Tomorrow: Potential Conflict in Court

June 11, 2008

So I am going to court tomorrow for a hearing for a case that I have been supervising the visits for at Mom’s treatment facility. I (and others) have had some concerns about this Mom; mostly that she seems to struggle parenting more than one child at a time (I supervise visits with a 6 year old and 1 year old). Most frequently, she is focusing all of her attention on the 1 year old and does not engage much with the 6 year old (although the last 2 visits have been better). This concern is further exacerbated by the fact that Mom is 8.5 months pregnant. Will she ignore the 1 year old as well once there is a new baby in the picture?

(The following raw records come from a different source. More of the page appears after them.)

theorem Dev.readReq_served {ls : List Loc} (ht : d.takeTx l 1 = some (m, b)) (hp : b.txPlaces (txReq m) false = .ok ls) (hw : d.txWait (txReq m) ls = none) :
    d.readReq l = (Dev.readRun { b with memDelay := 0 } { part := (txReq m).part, index := 0, op := 0xFF, alloc := true } 0 ls).2.2.answer m 2
      (if (Dev.readRun { b with memDelay := 0 } { part := (txReq m).part, index := 0, op := 0xFF, alloc := true } 0 ls).2.1 then stECC else stOK)
      (ls.map fun x => (b.peek x).toNat) := by
  have hd : ls.map (fun x => (b.peek x).toNat) =
      (Dev.readRun { b with memDelay := 0 } { part := (txReq m).part, index := 0, op := 0xFF, alloc := true } 0 ls).1.map BitVec.toNat := by
    have h : (Dev.readRun { b with memDelay := 0 } { part := (txReq m).part, index := 0, op := 0xFF, alloc := true } 0 ls).1 = ls.map b.peek := rfl
    rw [h, List.map_map]
    rfl
  unfold Dev.readReq
  rw [hr, if_neg Bool.false_ne_true, ht]
  dsimp only
  rw [hp]
  dsimp only
  rw [hw, hd]

theorem Dev.readReq_refused {st : Nat} (ht : d.takeTx l 1 = some (m, b)) (hp : b.txPlaces (txReq m) false = .error st) : d.readReq l = b.answer m 6 st [] := by
  unfold Dev.readReq
  rw [hr, if_neg Bool.false_ne_true, ht]
  dsimp only
  rw [hp]

theorem Dev.write_served {ls : List Loc} (ht : d.takeTx l 3 = some (m, b)) (hp : b.txPlaces (txReq m) true = .ok ls) (hw : d.txWait (txReq m) ls = none) :
    d.write l = (Dev.writeRun { b with memDelay := 0 } { part := (txReq m).part, index := 0, op := 0xFF, alloc := true } 0
        (ls.zip (((m.payload.drop 16).take (txReq m).len).map (BitVec.ofNat 8)))).2.answer m 4
      (if (Dev.writeRun { b with memDelay := 0 } { part := (txReq m).part, index := 0, op := 0xFF, alloc := true } 0
        (ls.zip (((m.payload.drop 16).take (txReq m).len).map (BitVec.ofNat 8)))).1 then stECC else stOK) [] := by
  unfold Dev.write
  rw [hr, if_neg Bool.false_ne_true, ht]
  dsimp only
  rw [hp]
  dsimp only
  rw [hw]

theorem Dev.write_refused {st : Nat} (ht : d.takeTx l 3 = some (m, b)) (hp : b.txPlaces (txReq m) true = .error st) : d.write l = b.answer m 6 st [] := by
  unfold Dev.write
  rw [hr, if_neg Bool.false_ne_true, ht]
  dsimp only
  rw [hp]

end

/-! ## Answers -/

/-- A plan with the bytes that an answer carries. -/
def Plan.fed (p : Plan) (a : Nat) (data : List Nat) : Plan :=
  { p with got := ((List.range data.length).zip data).foldl (fun m x => Map.ins m (a + x.1) (BitVec.ofNat 8 x.2)) p.got }

theorem Dev.setFlight_flight {d : Dev} {e : Eng} {f g : InFlight} (h : d.flight e = some f) (hi : g.index = f.index) : (d.setFlight e g).flight e = some g := by
  unfold Dev.flight at h ⊢
  unfold Dev.setFlight
  dsimp only
  rw [Dev.ctx_setCtx_self]
  cases hb : (d.ctx e).busy with
  | nil => rw [hb] at h; cases h
  | cons x r =>
    rw [hb] at h
    obtain rfl : x = f := Option.some.inj h
    simp [hi]

theorem Dev.setPlan_ctx (d : Dev) (e x : Eng) (p : Option Plan) : (d.setPlan e p).ctx x = d.ctx x := by
  unfold Dev.ctx Dev.setPlan
  by_cases h : x.n = e.n
  · rw [h, Dev.core_setCore_self]; rfl
  · rw [Dev.core_setCore_ne _ _ h]; rfl

/-- A plan waits while a reference of its command is unanswered. -/
theorem Dev.planGo_waits {d : Dev} {e : Eng} {f : InFlight} (h : d.flight e = some f) (ho : f.outs ≠ []) : d.planGo e = d := by
  unfold Dev.planGo
  rw [h]
  split
  next hf =>
    cases hf
    rw [if_pos (by simp [ho])]
  next => rfl

/-- An answer that leaves its command with references to come brings its status. -/
theorem Dev.remoteAnswer_leaves {d : Dev} {id a : Nat} {r : Remote} {f : InFlight} {more : List Nat} (hl : r.list = false)
    (hf : d.flight { k := r.k, n := r.n, p := r.p } = some f) (ho : f.outs = id :: a :: more) (data : List Nat) (st : Nat) :
    (d.remoteAnswer id r data st).mem = d.mem ∧ (d.remoteAnswer id r data st).objs = d.objs ∧
    (d.remoteAnswer id r data st).remote = Map.del d.remote id ∧
    (d.remoteAnswer id r data st).flight { k := r.k, n := r.n, p := r.p } = some { f with outs := a :: more, status := stWorst f.status st } := by
  generalize he : ({ k := r.k, n := r.n, p := r.p } : Eng) = e at hf ⊢
  generalize hg : ({ f with outs := a :: more, status := stWorst f.status st } : InFlight) = g
  have hgo : g.outs = a :: more := by rw [← hg]
  have herase : f.outs.erase id = a :: more := by rw [ho, List.erase_cons_head]
  have hin : f.outs.contains id = true := by rw [ho]; simp
  generalize hb : ({ d with remote := Map.del d.remote id } : Dev) = b
  have hfb : b.flight e = some f := by rw [← hb]; exact hf
  have hset : (b.setFlight e g).flight e = some g := Dev.setFlight_flight hfb (by rw [← hg])
  have hside : (b.setFlight e g).mem = d.mem ∧ (b.setFlight e g).objs = d.objs ∧ (b.setFlight e g).remote = Map.del d.remote id := by
    rw [← hb]
    unfold Dev.setFlight Dev.setCtx
    dsimp only
    split
    · exact ⟨rfl, rfl, rfl⟩
    · split <;> exact ⟨rfl, rfl, rfl⟩
  have heq : d.remoteAnswer id r data st = match (b.setFlight e g).planOf e with
      | none => b.setFlight e g
      | some p => ((b.setFlight e g).setPlan e (some (p.fed r.addr data))).planGo e := by
    unfold Dev.remoteAnswer
    dsimp only
    rw [hl, if_neg Bool.false_ne_true, he, hb, hfb]
    dsimp only
    rw [hin, if_neg (by simp), herase, hg]
    rfl
  rw [heq]
  split
  · exact ⟨hside.1, hside.2.1, hside.2.2, hset⟩
  next p _ =>
    generalize hq : some (p.fed r.addr data) = q
    have hfl : ((b.setFlight e g).setPlan e q).flight e = some g := by
      rw [← hset]
      exact congrArg (fun x : EngCtx => x.busy.head?) (Dev.setPlan_ctx _ e e q)
    rw [Dev.planGo_waits hfl (by rw [hgo]; simp)]
    exact ⟨hside.1, hside.2.1, hside.2.2, hfl⟩

theorem Dev.response_stray {d : Dev} {m : Msg} (data : List Nat) (h : Map.look d.remote m.id = none) : d.response m data = d := by
  unfold Dev.response
  rw [h]

theorem Dev.response_taken {d : Dev} {m : Msg} {r : Remote} (data : List Nat) (h : Map.look d.remote m.id = some r) (hs : bits r.addr 63 52 = m.src) :
    d.response m data = d.remoteAnswer m.id r data (m.payload.getD 13 0) := by
  unfold Dev.response
  rw [h]
  exact if_pos hs

/-- READ_DATA, WRITE_ACK and ERROR take the oldest message of their kind for the answer that it is. -/
theorem exec_answer {s : State} {l op : Nat} {i : Instr} {m : Msg} {d : Dev} (hl : l < 64) (hs : s.stopped = false)
    (hi : (op = 2 ∧ i = .readData l) ∨ (op = 4 ∧ i = .writeAck l) ∨ (op = 6 ∧ i = .error l)) (ht : s.dev.takeTx l op = some (m, d)) :
    ∃ data, exec i s = .next (s.setDev (d.response m data)) := by
  obtain ⟨rfl, rfl⟩ | ⟨rfl, rfl⟩ | ⟨rfl, rfl⟩ := hi
  · refine ⟨m.payload.drop 16, (onUnit_next (f := fun d => d.readData l) (decide_eq_true hl) hs).trans ?_⟩
    dsimp only [Dev.readData]
    rw [ht]
  · refine ⟨[], (onUnit_next (f := fun d => d.writeAck l) (decide_eq_true hl) hs).trans ?_⟩
    dsimp only [Dev.writeAck]
    rw [ht]
  · refine ⟨[], (onUnit_next (f := fun d => d.errorResponse l) (decide_eq_true hl) hs).trans ?_⟩
    dsimp only [Dev.errorResponse]
    rw [ht]

/-- Settles O41: a request is served at its places or refused; an answer ends the wait for its reference. -/
theorem remoteReferences : Obligations.RemoteReferences := by
  refine ⟨fun s l m d hl hs hr => ⟨fun ls ht hp hw => ?_, fun st ht hp => ?_, fun ls ht hp hw => ?_, fun st ht hp => ?_⟩,
    fun s l op i m d hl hs hi ht => ⟨fun hno => ?_, fun r f a more hlook hlist hsrc hf ho => ?_⟩, fun s id r hs hlook => ⟨fun h => ?_, fun h => ?_⟩⟩
  · refine ⟨_, _, onUnit_next (f := fun d => d.readReq l) (decide_eq_true hl) hs, s.setDev_pending _, s.setDev_sec _, rfl, ?_⟩
    rw [State.setDev_dev, Dev.readReq_served hr ht hp hw]
    refine ⟨rfl, fun hfix => ?_⟩
    obtain ⟨x, rfl⟩ := Dev.takeTx_leaves ht
    exact (Dev.answer_cores _ _ _ _ _).trans (Dev.readRun_cores (d := { s.dev.setLink l x with memDelay := 0 }) hfix _ _)
  · rw [← Dev.readReq_refused hr ht hp]
    exact onUnit_next (f := fun d => d.readReq l) (decide_eq_true hl) hs
  · refine ⟨_, _, onUnit_next (f := fun d => d.write l) (decide_eq_true hl) hs, s.setDev_pending _, s.setDev_sec _, rfl, ?_⟩
    rw [State.setDev_dev, Dev.write_served hr ht hp hw]
  · rw [← Dev.write_refused hr ht hp]
    exact onUnit_next (f := fun d => d.write l) (decide_eq_true hl) hs
  · obtain ⟨data, hx⟩ := exec_answer hl hs hi ht
    rw [hx, Dev.response_stray data hno]
  · obtain ⟨data, hx⟩ := exec_answer hl hs hi ht
    rw [Dev.response_taken data hlook hsrc] at hx
    refine ⟨_, hx, s.setDev_pending _, s.setDev_sec _, ?_⟩
    rw [State.setDev_dev]
    exact Dev.remoteAnswer_leaves hlist hf ho data _
  · have hx : exec (.remoteTimeout id) s = .next (s.setDev (s.dev.remoteTimeout id)) := onDev_next (f := fun d => d.remoteTimeout id) hs
    rw [hx, Dev.remoteTimeout, hlook]
    dsimp only
    rw [if_neg (by omega), State.setDev_self]
  · have hx : exec (.remoteTimeout id) s = .next (s.setDev (s.dev.remoteTimeout id)) := onDev_next (f := fun d => d.remoteTimeout id) hs
    rw [hx, Dev.remoteTimeout, hlook]
    dsimp only
    rw [if_pos h]

end Sys2Proof.Machine
end

section
/-! Proofs: stacks, ways and channels that drain (R274 to R287, R406). -/
namespace Sys2Proof.Machine

/-! ## What a drain leaves -/

theorem Dev.releaseDone_part (d : Dev) (tok p : Nat) :
    (d.releaseDone tok).part p = { d.part p with releasing := (d.part p).releasing.filter (· != tok) } :=
  Map.get_map d.parts Part.init (fun x => { x with releasing := x.releasing.filter (· != tok) }) rfl p

/-- A part of a release that ends is no partition's any more. -/
theorem Dev.releaseDone_released (d : Dev) (tok p : Nat) : tok ∉ ((d.releaseDone tok).part p).releasing := by
  rw [Dev.releaseDone_part]
  simp

/-- What a dropping of lines leaves of the tags, and what it counts. -/
theorem Dev.dropLines_leaves (d : Dev) (q : Nat) (sel : Nat → CLine → Bool) :
    (d.dropLines q true sel).mem = { d.mem with tags := d.mem.tags.filter (fun e => !(e.1 / 2 ^ 20 == q && sel (e.1 % 16) e.2)) } ∧
    (d.dropLines q true sel).cores = d.cores ∧
    ∀ n, n = d.mem.tags.countP (fun e => e.1 / 2 ^ 20 == q && sel (e.1 % 16) e.2 && e.2.dirty) →
      (d.dropLines q true sel).get (K.SC_WRITEBACKS q) = if n = 0 then d.get (K.SC_WRITEBACKS q) else addSat 64 (d.get (K.SC_WRITEBACKS q)) n := by
  unfold Dev.dropLines
  dsimp only
  rw [if_pos rfl]
  split
  next h =>
    refine ⟨rfl, rfl, fun n hn => ?_⟩
    rw [if_pos (hn.trans h)]
    rfl
  next h =>
    refine ⟨rfl, rfl, fun n hn => ?_⟩
    rw [if_neg (fun h0 => h (hn.symm.trans h0)), ← hn]
    exact Dev.get_put_self _ _ _

theorem Dev.flushRecords_none {d : Dev} (h : d.mem.recWait = []) : d.flushRecords = d := by
  have hm : ({ d.mem with recWait := [] } : Mem) = d.mem := by rw [← h]
  unfold Dev.flushRecords
  dsimp only
  rw [h, List.filter_nil, List.filter_nil, List.foldl_nil]
  exact congrArg (fun m => ({ d with mem := m } : Dev)) hm

/-! ## A zeroised channel -/

/-- What the end of a zeroisation leaves of a memory that is kept in equal parts per channel. -/
theorem Map.get_delRange_div {β : Type} (m : Map β) (d : β) {w k : Nat} (hw : 0 < w) (x : Nat) :
    Map.get (Map.delRange m (k * w) ((k + 1) * w)) d x = if x / w = k then d else Map.get m d x := by
  split
  next h =>
    obtain ⟨h1, h2⟩ := (Nat.div_eq_iff hw).mp h
    exact Map.get_delRange_in m d h1 (by rw [Nat.add_mul]; omega)
  next h =>
    refine Map.get_delRange_out m d ?_
    by_contra hc
    exact h ((Nat.div_eq_iff hw).mpr ⟨by omega, by rw [Nat.add_mul] at hc; omega⟩)
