-- ==== Sys2Proof/Machine/Step.lean ====
section
/-! DEFINITION. One step: the block takes one input and carries out the whole of its rule (spec/00_scope.md R14). -/

namespace Sys2Proof.Machine

/-- One step. With no input the block waits (R210). -/
def step (s : State) : Host.Outcome State Fault Refusal :=
  match takeInput s with
  | none => .next s
  | some (i, t) => runInput i t

/-- The state in which the host presents the command word with these table bits next (log entry 7). -/
def State.withFetchWord (s : State) (nbits w : Nat) : State := presentWord (wordOfTableBits nbits w) s

end Sys2Proof.Machine
end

So there is potential for concerns, particularly this one, to come up tomorrow at court, which I am planning on attending. Now, I will not be the one saying any of this in court, but I could see this being brought up, Mom not being pleased at all, and then her confronting me about the concern. Then what? Do I defend my position? This does not seem to be a good idea: I have no desire to argue something that has no potential of resolution. But Mom does have a right to voice her opinion. So I guess I will try to acknowledge her disagreement, but stand firm that it is a concern that I have in some of the behaviors I have seen. And then try to leave it at that. We’ll see how that goes. And my guess is this will also have an effect on future visits, which will also be interesting.

I just don’t like conflict – I am the product of two very skilled conflict avoiders. But I know that I am now smak-dab in the middle of conflict all the time, so I guess this is a good time to get into it. Sigh.